▶ _TO DO_: From the first record to the last, write each one out again exactly.

Top of EXERCISE INPUTS

/-- FREEZE_BEGIN (R360, R369): in the named cycle, after the BEATL updates due by then, every enabled region freezes. -/
def execFreezeBegin (s : State) : Out :=
  match s.beat.freezeAt with
  | some f =>
    if f ≤ s.beat.devt.toNat ∧ s.beat.frz = false then
      let s := s.beatlDue f
      .next ({ s with beat := { s.beat with frz := true, freezeAt := none, frzLen := 0, holdCyc := 0 } }.count 0x1003 3)
    else .next s
  | none => .next s

/-- All regions resume (R350, R360, R364, R379): deferred BEATL updates, waiting STOPs and held faults, and the HOLD request of a resume. -/
def State.resume (s : State) : State :=
  let s := { s with beat := { s.beat with frz := false, resumeAt := none, frzLen := 0 } }
  let s := s.beatlDue s.beat.devt.toNat
  let s := s.cores.foldl (fun s kv =>
    let c := BitVec.ofNat 10 kv.1
    s.afterAnswer c) s
  s.holdRequest

/-- FREEZE_RESUME (R360). -/
def execFreezeResume (s : State) : Out :=
  match s.beat.resumeAt with
  | some t => if s.beat.frz ∧ t ≤ s.beat.devt.toNat then .next s.resume else .next s
  | none => .next s

/-- Bytes that name a source of a stall request in the log. -/
def StallSrc.field : StallSrc → List Byte
  | .wait c => lf 0 ++ lf c.toNat
  | .hold c => lf 1 ++ lf c.toNat

/-- STOUT as a number of cycles; 0 is taken as 2^32 (Table 15.4). -/
def Beat.stoutCc (b : Beat) : Nat := if b.stout = 0 then 2 ^ 32 else b.stout.toNat

/-- FREEZE_TIMEOUT (R362, R369): a freeze that has lasted STOUT ends; the requests in force are masked until withdrawn. A named resume wins. -/
def execFreezeTimeout (s : State) : Out :=
  let b := s.beat
  if b.frz ∧ b.stoutCc ≤ b.frzLen ∧ b.resumeAt = none then
    let s := { s with beat := { b with masked := b.masked ++ b.reqs, reqs := [], tout := true } }
    let s := s.logEv 0x0F03 true (b.reqs.flatMap StallSrc.field)
    .next (s.resume.count 0x1003 4)
  else .next s

/-- HOLD_REPEAT (R364): after each further 512 cc of freeze. -/
def execHoldRepeat (s : State) : Out :=
  if s.beat.frz ∧ 512 ≤ s.beat.holdCyc then
    .next { s with beat := { s.beat with holdCyc := s.beat.holdCyc - 512 } }.holdRequest
  else .next s

/-! ## Register writes (R356, R357, R358, R368) -/

/-- The lock returns to NOLOCK (Table 15.2). -/
def Beat.unlock (b : Beat) : Beat := { b with lock := .nolock, refTime := none, onTime := 0, fly := 0, toApply := [], first := true, skipAt := none }

/-- BT_RESYNC (R356): at the next boundary applied in LOCKED, BCNT takes BT_RSB; a lost lock starts over. -/
def State.resyncWrite (s : State) : State :=
  let b := { s.beat with resync := true }
  { s with beat := if b.lock = .lost then b.unlock else b }

/-- BT_RESYNC (R356). -/
def execBtResync (s : State) : Out := .next s.resyncWrite

/-- A write of ROLE, PORT, PERIOD and COMP (R357); `ctl` says that BT_CTL is written; `none` is a refusal. The lock starts over where ROLE changes, and at any write of ROLE in LOST (Table 15.2). [DEDUCED, log entry 67: unsafe] -/
def State.roleWrite (s : State) (ctl : Bool) (role : BitVec 2) (port : BitVec 5) (period : BitVec 15) (comp : BitVec 12) : Option State :=
  let b := s.beat
  let same := decide (role = b.role) && decide (port = b.port) && decide (period = b.period)
  if s.dev.st = .run ∧ same = false then none
  else if 18 ≤ port.toNat ∨ period.toNat < 1125 ∨ 18000 < period.toNat then none
  else
    let b' := { b with role, port, period, comp }
    some { s with beat := if role ≠ b.role ∨ (ctl ∧ b.lock = .lost) then b'.unlock else b' }
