-- ==== Sys2Proof/Machine/Image.lean ====
section
/-! DEFINITION. Schedule images: header, sections, roles, placement, load records, relocations, latency assumptions and variants, and the rules a staged image must meet (R371-R391). -/

namespace Sys2Proof.Machine

/-- `n` little-endian bytes of a string at offset `o`, as a number. -/
def leAt (bs : List Byte) (o n : Nat) : Nat := leNat ((bs.drop o).take n)

/-- Status codes of Table 16.10. -/
inductive LStat where
  | ok | sig | format | target | param | state | range | stage | latestart | space
deriving DecidableEq, Repr

/-- Code of a status (Table 16.10). -/
def LStat.code : LStat → Nat
  | .ok => 0 | .sig => 1 | .format => 2 | .target => 3 | .param => 4 | .state => 5 | .range => 6 | .stage => 7 | .latestart => 8 | .space => 9

/-! ## Header and section table (R371, R372) -/

/-- Entry `i` of the section table. -/
def secAt (bs : List Byte) (i : Nat) : Section :=
  { type := leAt bs (0x40 + 16 * i) 1, len := leAt bs (0x44 + 16 * i) 4, off := leAt bs (0x48 + 16 * i) 8 }

/-- Step 1 of Table 16.9 on the first 64 bytes: the failure status, if any. [DEDUCED, log entry 74: unsafe] -/
def headerCheck (h : List Byte) : Option LStat :=
  let nsec := leAt h 0x16 2
  let total := leAt h 0x20 8
  if leAt h 0 4 ≠ 0x34575645 ∨ leAt h 5 1 ≠ 1 then some .target
  else if Config.minorRefused (leAt h 4 1) then some .format
  else if nsec < 6 ∨ 7 < nsec ∨ 0xFFFFFFE0 < total ∨ total < 0x40 + 16 * nsec + 512 then some .format
  else none

/-- The image that a checked byte string holds. -/
def imageOf (bs : List Byte) : Image :=
  { mapfix := (bs.getD 6 0).getLsbD 0, xmode := (bs.getD 6 0).getLsbD 1, imgid := BitVec.ofNat 64 (leAt bs 8 8), nreg := leAt bs 0x10 2,
    pb := leAt bs 0x12 2, step := bs.getD 0x14 0, keyid := leAt bs 0x18 4, total := leAt bs 0x20 8, msize := leAt bs 0x28 8,
    secs := (List.range (leAt bs 0x16 2)).map (secAt bs), bytes := bs }

/-- The section of a type. -/
def Image.sec (im : Image) (type : Nat) : Option Section := im.secs.find? (fun x => decide (x.type = type))
/-- Bytes of a section in the staged copy. -/
def Image.secBytes (im : Image) (x : Section) : List Byte := (im.bytes.drop x.off).take x.len
/-- Bytes of the section of a type; none where it is absent. -/
def Image.part (im : Image) (type : Nat) : List Byte := match im.sec type with | some x => im.secBytes x | none => []

/-- Whether two ranges share a position. -/
def overlap (a n b m : Nat) : Bool := decide (a < b + m) && decide (b < a + n) && decide (n ≠ 0) && decide (m ≠ 0)

/-- Pairs of a list in order. -/
def pairsOk {α : Type} (ok : α → α → Bool) : List α → Bool
  | [] => true
  | x :: xs => xs.all (ok x) && pairsOk ok xs

/-- The rules of R371 and R372 on the section table. -/
def Image.secsOk (im : Image) : Bool :=
  im.secs.all (fun x => decide (1 ≤ x.type) && decide (x.type ≤ 7) && decide (x.off % 32 = 0)
      && decide (0x40 + 16 * im.secs.length ≤ x.off) && decide (x.off + x.len ≤ im.total - 512))
    && pairsOk (fun x y => decide (x.type ≠ y.type) && !overlap x.off x.len y.off y.len) im.secs
    && (List.range 6).all (fun i => (im.sec (i + 1)).isSome)

/-! ## Roles and placement (R375, R376) -/

/-- A role block: its role, PBASE, number of words, and the offset of its first halfword in the section. -/
structure RoleBlk where
  role  : Nat
  pbase : Nat
  n     : Nat
  at_   : Nat
deriving DecidableEq, Repr
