-- ==== Sys2Proof/Machine/Dispatch.lean ====
section
/-! DEFINITION. Dispatch: each command to its meaning. -/

namespace Sys2Proof.Machine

Bottom of EXERCISE INPUTS

▶ _SOLUTION FOR THIS TASK_:
/-- FREEZE_BEGIN (R360, R369): in the named cycle, after the BEATL updates due by then, every enabled region freezes. -/
def execFreezeBegin (s : State) : Out :=
  match s.beat.freezeAt with
  | some f =>
    if f ≤ s.beat.devt.toNat ∧ s.beat.frz = false then
      let s := s.beatlDue f
      .next ({ s with beat := { s.beat with frz := true, freezeAt := none, frzLen := 0, holdCyc := 0 } }.count 0x1003 3)
    else .next s
  | none => .next s

/-- All regions resume (R350, R360, R364, R379): deferred BEATL updates, waiting STOPs and held faults, and the HOLD request of a resume. -/
def State.resume (s : State) : State :=
  let s := { s with beat := { s.beat with frz := false, resumeAt := none, frzLen := 0 } }
  let s := s.beatlDue s.beat.devt.toNat
  let s := s.cores.foldl (fun s kv =>
    let c := BitVec.ofNat 10 kv.1
    s.afterAnswer c) s
  s.holdRequest

/-- FREEZE_RESUME (R360). -/
def execFreezeResume (s : State) : Out :=
  match s.beat.resumeAt with
  | some t => if s.beat.frz ∧ t ≤ s.beat.devt.toNat then .next s.resume else .next s
  | none => .next s

/-- Bytes that name a source of a stall request in the log. -/
def StallSrc.field : StallSrc → List Byte
  | .wait c => lf 0 ++ lf c.toNat
  | .hold c => lf 1 ++ lf c.toNat

/-- STOUT as a number of cycles; 0 is taken as 2^32 (Table 15.4). -/
def Beat.stoutCc (b : Beat) : Nat := if b.stout = 0 then 2 ^ 32 else b.stout.toNat

/-- FREEZE_TIMEOUT (R362, R369): a freeze that has lasted STOUT ends; the requests in force are masked until withdrawn. A named resume wins. -/
def execFreezeTimeout (s : State) : Out :=
  let b := s.beat
  if b.frz ∧ b.stoutCc ≤ b.frzLen ∧ b.resumeAt = none then
    let s := { s with beat := { b with masked := b.masked ++ b.reqs, reqs := [], tout := true } }
    let s := s.logEv 0x0F03 true (b.reqs.flatMap StallSrc.field)
    .next (s.resume.count 0x1003 4)
  else .next s

/-- HOLD_REPEAT (R364): after each further 512 cc of freeze. -/
def execHoldRepeat (s : State) : Out :=
  if s.beat.frz ∧ 512 ≤ s.beat.holdCyc then
    .next { s with beat := { s.beat with holdCyc := s.beat.holdCyc - 512 } }.holdRequest
  else .next s

/-! ## Register writes (R356, R357, R358, R368) -/

/-- The lock returns to NOLOCK (Table 15.2). -/
def Beat.unlock (b : Beat) : Beat := { b with lock := .nolock, refTime := none, onTime := 0, fly := 0, toApply := [], first := true, skipAt := none }

/-- BT_RESYNC (R356): at the next boundary applied in LOCKED, BCNT takes BT_RSB; a lost lock starts over. -/
def State.resyncWrite (s : State) : State :=
  let b := { s.beat with resync := true }
  { s with beat := if b.lock = .lost then b.unlock else b }

/-- BT_RESYNC (R356). -/
def execBtResync (s : State) : Out := .next s.resyncWrite

/-- A write of ROLE, PORT, PERIOD and COMP (R357); `ctl` says that BT_CTL is written; `none` is a refusal. The lock starts over where ROLE changes, and at any write of ROLE in LOST (Table 15.2). [DEDUCED, log entry 67: unsafe] -/
def State.roleWrite (s : State) (ctl : Bool) (role : BitVec 2) (port : BitVec 5) (period : BitVec 15) (comp : BitVec 12) : Option State :=
  let b := s.beat
  let same := decide (role = b.role) && decide (port = b.port) && decide (period = b.period)
  if s.dev.st = .run ∧ same = false then none
  else if 18 ≤ port.toNat ∨ period.toNat < 1125 ∨ 18000 < period.toNat then none
  else
    let b' := { b with role, port, period, comp }
    some { s with beat := if role ≠ b.role ∨ (ctl ∧ b.lock = .lost) then b'.unlock else b' }
-- ==== Sys2Proof/Machine/Image.lean ====
section
/-! DEFINITION. Schedule images: header, sections, roles, placement, load records, relocations, latency assumptions and variants, and the rules a staged image must meet (R371-R391). -/

namespace Sys2Proof.Machine

/-- `n` little-endian bytes of a string at offset `o`, as a number. -/
def leAt (bs : List Byte) (o n : Nat) : Nat := leNat ((bs.drop o).take n)

/-- Status codes of Table 16.10. -/
inductive LStat where
  | ok | sig | format | target | param | state | range | stage | latestart | space
deriving DecidableEq, Repr

/-- Code of a status (Table 16.10). -/
def LStat.code : LStat → Nat
  | .ok => 0 | .sig => 1 | .format => 2 | .target => 3 | .param => 4 | .state => 5 | .range => 6 | .stage => 7 | .latestart => 8 | .space => 9

/-! ## Header and section table (R371, R372) -/

/-- Entry `i` of the section table. -/
def secAt (bs : List Byte) (i : Nat) : Section :=
  { type := leAt bs (0x40 + 16 * i) 1, len := leAt bs (0x44 + 16 * i) 4, off := leAt bs (0x48 + 16 * i) 8 }

/-- Step 1 of Table 16.9 on the first 64 bytes: the failure status, if any. [DEDUCED, log entry 74: unsafe] -/
def headerCheck (h : List Byte) : Option LStat :=
  let nsec := leAt h 0x16 2
  let total := leAt h 0x20 8
  if leAt h 0 4 ≠ 0x34575645 ∨ leAt h 5 1 ≠ 1 then some .target
  else if Config.minorRefused (leAt h 4 1) then some .format
  else if nsec < 6 ∨ 7 < nsec ∨ 0xFFFFFFE0 < total ∨ total < 0x40 + 16 * nsec + 512 then some .format
  else none

/-- The image that a checked byte string holds. -/
def imageOf (bs : List Byte) : Image :=
  { mapfix := (bs.getD 6 0).getLsbD 0, xmode := (bs.getD 6 0).getLsbD 1, imgid := BitVec.ofNat 64 (leAt bs 8 8), nreg := leAt bs 0x10 2,
    pb := leAt bs 0x12 2, step := bs.getD 0x14 0, keyid := leAt bs 0x18 4, total := leAt bs 0x20 8, msize := leAt bs 0x28 8,
    secs := (List.range (leAt bs 0x16 2)).map (secAt bs), bytes := bs }

/-- The section of a type. -/
def Image.sec (im : Image) (type : Nat) : Option Section := im.secs.find? (fun x => decide (x.type = type))
/-- Bytes of a section in the staged copy. -/
def Image.secBytes (im : Image) (x : Section) : List Byte := (im.bytes.drop x.off).take x.len
/-- Bytes of the section of a type; none where it is absent. -/
def Image.part (im : Image) (type : Nat) : List Byte := match im.sec type with | some x => im.secBytes x | none => []

/-- Whether two ranges share a position. -/
def overlap (a n b m : Nat) : Bool := decide (a < b + m) && decide (b < a + n) && decide (n ≠ 0) && decide (m ≠ 0)

/-- Pairs of a list in order. -/
def pairsOk {α : Type} (ok : α → α → Bool) : List α → Bool
  | [] => true
  | x :: xs => xs.all (ok x) && pairsOk ok xs

/-- The rules of R371 and R372 on the section table. -/
def Image.secsOk (im : Image) : Bool :=
  im.secs.all (fun x => decide (1 ≤ x.type) && decide (x.type ≤ 7) && decide (x.off % 32 = 0)
      && decide (0x40 + 16 * im.secs.length ≤ x.off) && decide (x.off + x.len ≤ im.total - 512))
    && pairsOk (fun x y => decide (x.type ≠ y.type) && !overlap x.off x.len y.off y.len) im.secs
    && (List.range 6).all (fun i => (im.sec (i + 1)).isSome)

/-! ## Roles and placement (R375, R376) -/

/-- A role block: its role, PBASE, number of words, and the offset of its first halfword in the section. -/
structure RoleBlk where
  role  : Nat
  pbase : Nat
  n     : Nat
  at_   : Nat
deriving DecidableEq, Repr
-- ==== Sys2Proof/Machine/Dispatch.lean ====
section
/-! DEFINITION. Dispatch: each command to its meaning. -/

namespace Sys2Proof.Machine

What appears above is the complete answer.